Es geht Schlag auf Schlag: Im März entschied das Kantonsparlament von Appenzell Ausserrhoden, dass Französisch erst in der Oberstufe unterrichtet werden soll. Anfang September folgte Zürich und Mitte September St. Gallen. Am 19. September hat nun der Bundesrat eingegriffen. Er hat das Departement des Innern beauftragt, eine Vorlage zu erarbeiten, die den Unterricht in einer zweiten Landessprache auf Primarschulstufe vorschreibt. In einer Mitteilung schreibt der Bundesrat, die kantonalen Entscheide gefährdeten die harmonisierte Schulbildung und den nationalen Zusammenhalt.

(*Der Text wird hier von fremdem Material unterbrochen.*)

/-- A synchronisation packet. -/
def State.e131Sync (s : State) (p seq : Nat) : List Byte :=
  s.e131Root 8 (e131Len 11 ++ beBytes 4 1 ++ leBytes 1 seq ++ beBytes 2 (s.fld (TM_SACN_SYNC_v p)) ++ beBytes 2 0)

/-- A universe discovery packet for universes `us`. -/
def State.e131Discovery (s : State) (p : Nat) (us : List Nat) : List Byte :=
  let list := e131Len (8 + 2 * us.length) ++ beBytes 4 1 ++ leBytes 1 0 ++ leBytes 1 0 ++ us.flatMap (beBytes 2)
  s.e131Root 8 (e131Len (74 + list.length) ++ beBytes 4 2 ++ sourceName p ++ beBytes 4 0 ++ list)

/-- The IP headers of an sACN datagram to universe `u`: TM_TRC_DIP when that is not 0 (R307). -/
def State.sacnHeadTo (s : State) (p u len : Nat) : List Byte :=
  Config.ipHead ([if s.fld (TM_TRC_PORT_ENCAP p) = 2 then 6 else 4, p, u, 5568, len] ++ (List.range 4).map fun w => s.reg (TM_TRC_DIP p w))

/-- The slots of a universe (R308). -/
def State.slotsOf (s : State) (f : Frame) (p : Nat) (u : Nat × Nat) : List Byte :=
  (f.entries u.1 u.2).flatMap fun x => (List.range x.comp).flatMap fun c =>
    let v := sget zeroNat s.tm.vals (8 * x.ep + c)
    if s.bit (TM_SACN_CFG_MODE16 p) then beBytes 2 v else leBytes 1 (v / 256)

/-- The index of a unit of a port. -/
def State.unitIndex (s : State) (p : Nat) (u : Nat × Nat) : Nat := (s.port p).units.findIdx fun v => decide (v = u)

/-- The universe packet of a unit. -/
def State.sendUniverse (s : State) (f : Frame) (p : Nat) (u : Nat × Nat) (start : Nat) : State :=
  let k := s.unitIndex p u
  let n := s.fld (TM_SACN_CFG_UNIV_FIRST p) + k
  let b := s.e131Data p n (sget zeroNat (s.port p).seqs k) false (s.slotsOf f p u)
  s.placeFrame p .sacn (s.frameOctets p (compsOf (f.entries u.1 u.2))) start (s.sacnHeadTo p n b.length ++ b)

/-! ### Units on the wire (R262, R263, R273, R293) -/

/-- One frame of a unit, at instant `at'` or when the port is free, when it ends in time. -/
def sendFrame (f : Frame) (p : Nat) (last at' : Nat) (acc : State × Bool) (r : (Nat × Nat) × Nat) : State × Bool :=
  let s := acc.1
  let start := max at' (s.port p).free
  if acc.2 = false ∨ s.fits p (s.frameOctets p r.2) start = false then (s, false)
  else if s.isSacn p then (s.sendUniverse f p r.1 start, true)
  else (s.sendData f p r.1 (decide (r.1.2 < last)) start, true)

/-- The port may send data frames now: otherwise what is encoded waits or is discarded elsewhere. -/
def State.mayData (s : State) (p : Nat) : Bool := s.sends p && (s.isSacn p || (s.portKey p (keOf s.presTick)).isSome)

/-- Where the line or the part of a unit ends: frames before it have CONT set (R293). -/
def State.unitStop (s : State) (p : Nat) (u : Nat × Nat) : Nat :=
  if s.loose (s.portTeam p) then s.partStop p ((u.2 - 1) / segSize) else u.2

/-- A unit goes on the wire from instant `at'`. -/
def State.sendUnit (s : State) (f : Frame) (p : Nat) (u : Nat × Nat) (at' : Nat) : State :=
  if s.mayData p = false then s
  else
    let r := (s.unitFrames f p u).foldl (sendFrame f p (s.unitStop p u) at') (s, true)
    if r.2 then r.1.setPort p { r.1.port p with sent := (r.1.port p).sent ++ [u] } else r.1

/-- The segments that a unit draws on. -/
def unitSegs (u : Nat × Nat) : List Nat := (List.range ((u.2 - 1) / segSize + 1 - u.1 / segSize)).map fun k => u.1 / segSize + k

/-- A unit is ready when every part that it draws on is (R270); one that lost a part never goes. -/
def State.unitReady (s : State) (u : Nat × Nat) : Bool := (unitSegs u).all fun g => decide (g ∈ s.tm.ready)
def State.unitLost (s : State) (p : Nat) (u : Nat × Nat) : Bool := (unitSegs u).any fun g => decide (g ∈ (s.port p).dropped)

/-! ### SYNC (R297, R298) -/

/-- The announcement of a pending change that frames released in this tick carry: E, period, gait of team `t`. -/
def State.announcement (s : State) (t : Nat) : Nat × Nat × Nat × Nat :=
  match s.tick.change with
  | none => (0, 0, 0, 0)
  | some c =>
    let named := bitB c.mask t
    if s.tickNo < c.fixTick ∨ c.effTick ≤ s.tickNo ∨ (named = false ∧ c.periodNs = 0) then (0, 0, 0, 0)
    else (c.effTick, c.periodNs, if c.periodNs = 0 then 0 else c.periodFrac, b2n (if named then bitB c.gait t else s.loose t))

/-- The period in force from the presentation boundary. -/
def State.presPeriod (s : State) : Nat :=
  match s.tick.change with
  | none => s.tick.period
  | some c => if c.effTick ≤ s.presTick ∧ c.periodNs ≠ 0 then c.periodNs * unitNs + c.periodFrac else s.tick.period

/-- The body of a SYNC frame of port `p` that leaves at `start`. -/
def State.syncBody (s : State) (p start : Nat) : List Byte :=
  let t := s.portTeam p
  let per := s.presPeriod
  let a := s.announcement t
  leBytes 4 (per / unitNs) ++ leBytes 4 (per % unitNs) ++ leBytes 1 t ++ leBytes 1 (s.depth * 16 + b2n (s.loose t)) ++ leBytes 2 0
    ++ leBytes 4 (nsOf start) ++ leBytes 6 (secOf start) ++ leBytes 2 0 ++ leBytes 8 a.1 ++ leBytes 4 a.2.1 ++ leBytes 4 a.2.2.1
    ++ leBytes 1 a.2.2.2 ++ leBytes 7 0

/-- The port's SYNC frame leaves at `start` (R268, R274). -/
def State.sendSync (s : State) (start p : Nat) : State :=
  if s.sends p = false ∨ s.isSacn p ∨ (s.port p).sync then s
  else
    match s.portKey p (keOf s.presTick) with
    | none => s
    | some (kid, key) =>
      let at' := max start (s.port p).free
      let m := s.message p 1 1 false 0 0 kid (s.port p).frameNo key (s.syncBody p at')
      let s := s.placeTrace p .sync (s.headOctets p + 48 + 48 + 20) at' (s.encap p m.length ++ m)
      s.setPort p { s.port p with sync := true }

end Sys2Proof.Machine
end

Streit um Sprachunterricht
Bundesrat will zweite Landessprache auf Primarstufe vorschreiben
Nachdem mehrere Kantone planen, die zweite Landessprache in die Oberstufe zu schieben, greift der Bundesrat ein.

Der Artikel zur Auseinandersetzung um den Französischunterricht erschien am 18. September in einer ersten Fassung. Er wurde nach dem Entscheid des Bundesrats und dessen Medienmitteilung vom 19. September überarbeitet.
Innenministerin Elisabeth Baume-Schneider (SP) nahm das Eingreifen des Bundesrats bereits Anfang September vorweg. Den Verzicht auf das Frühfranzösisch bezeichnete sie damals als Affront und forderte den Bundesrat dazu auf zu handeln.
«Ein Spiel mit dem Feuer»
Besonders der Entscheid aus Zürich, dem bevölkerungsreichsten Kanton, sorgte für nationale Schlagzeilen. Viele attestierten ihm Signalwirkung. Die Zürcher Regierung hält den Vorstoss aus dem Kantonsparlament für ein «Spiel mit dem Feuer», wie Bildungsdirektorin Silvia Steiner (Mitte) sagte. Der Kanton muss für dessen Umsetzung nämlich aus dem Harmos-Konkordat austreten. Darin wird die Harmonisierung der Schweizer Volksschule geregelt. Bevor es soweit ist, werden aber noch einige Jahre vergehen. Vorerst hat der Regierungsrat nun zwei Jahre Zeit, um eine entsprechende Vorlage zu erarbeiten.

Frage der Perspektive
Aus Sicht des Zürcher Lehrerinnen- und Lehrerverbands ist die Abschaffung des Frühfranzösisch willkommen, wie dessen Präsidentin, Lena Fleisch, gegenüber Radio SRF sagte. So seien viele Kinder von zwei Fremdsprachen in der Primarschule überfordert.
Anders sieht dies Dagmar Rösler, Präsidentin des Dachverbands Lehrerinnen und Lehrer Schweiz. Sie könne zwar nachvollziehen, dass der Verzicht auf Frühfranzösisch aus Sicht des kantonalen Lehrpersonenverbands eine Entlastung darstelle. «Ich habe aber eher den nationalen Blick und sehe, wie wichtig es ist, dass wir mit unseren Nachbarn in der Romandie eine gemeinsame Sprache sprechen.»
Klassenaustausch und Sport
Auch die Konferenz der kantonalen Erziehungsdirektorinnen und -direktoren wird sich mit dem Thema befassen. Der Nidwaldner Bildungsdirektor Res Schmid (SVP) hat einen Antrag eingereicht, wonach zwar nur noch eine Fremdsprache an der Primarschule unterrichtet werden soll, flächendeckend ab der fünften Primarschulklasse müsse dies aber eine zweite Landessprache sein. Englisch käme dann in der Oberstufe dazu.
«Die Volksschule für den nationalen Zusammenhalt verantwortlich zu machen, ist zu kurz gedacht.»
Der Neuenburger Nationalrat Damien Cottier (FDP) reicht zudem im Nationalrat einen Vorstoss ein. Dieser sieht vor, den Unterricht einer zweiten Landessprache in der Primarschule gesetzlich zu verankern. Cottier betonte gegenüber Medien, dass das Zürcher Modell gefährlich für die ganze Schweiz sei. Das Erlernen einer Landessprache sei eine Frage das nationalen Zusammenhalts.
Als eine Absage an die Romandie und den nationalen Zusammenhalt will die St. Galler Bildungsdirektorin Bettina Surber (SP) den Entscheid des dortigen Kantonsparlaments nicht sehen. Sie sehe auch andere Möglichkeiten zur Förderung einer zweiten Landessprache, etwa mit vermehrten Klassenaustauschen über den Röstigraben hinweg, mehr Französisch an Berufsschulen oder eine landesweite Vernetzung von Sportvereinen. Denn: «Die Volksschule für den nationalen Zusammenhalt verantwortlich zu machen, ist zu kurz gedacht.»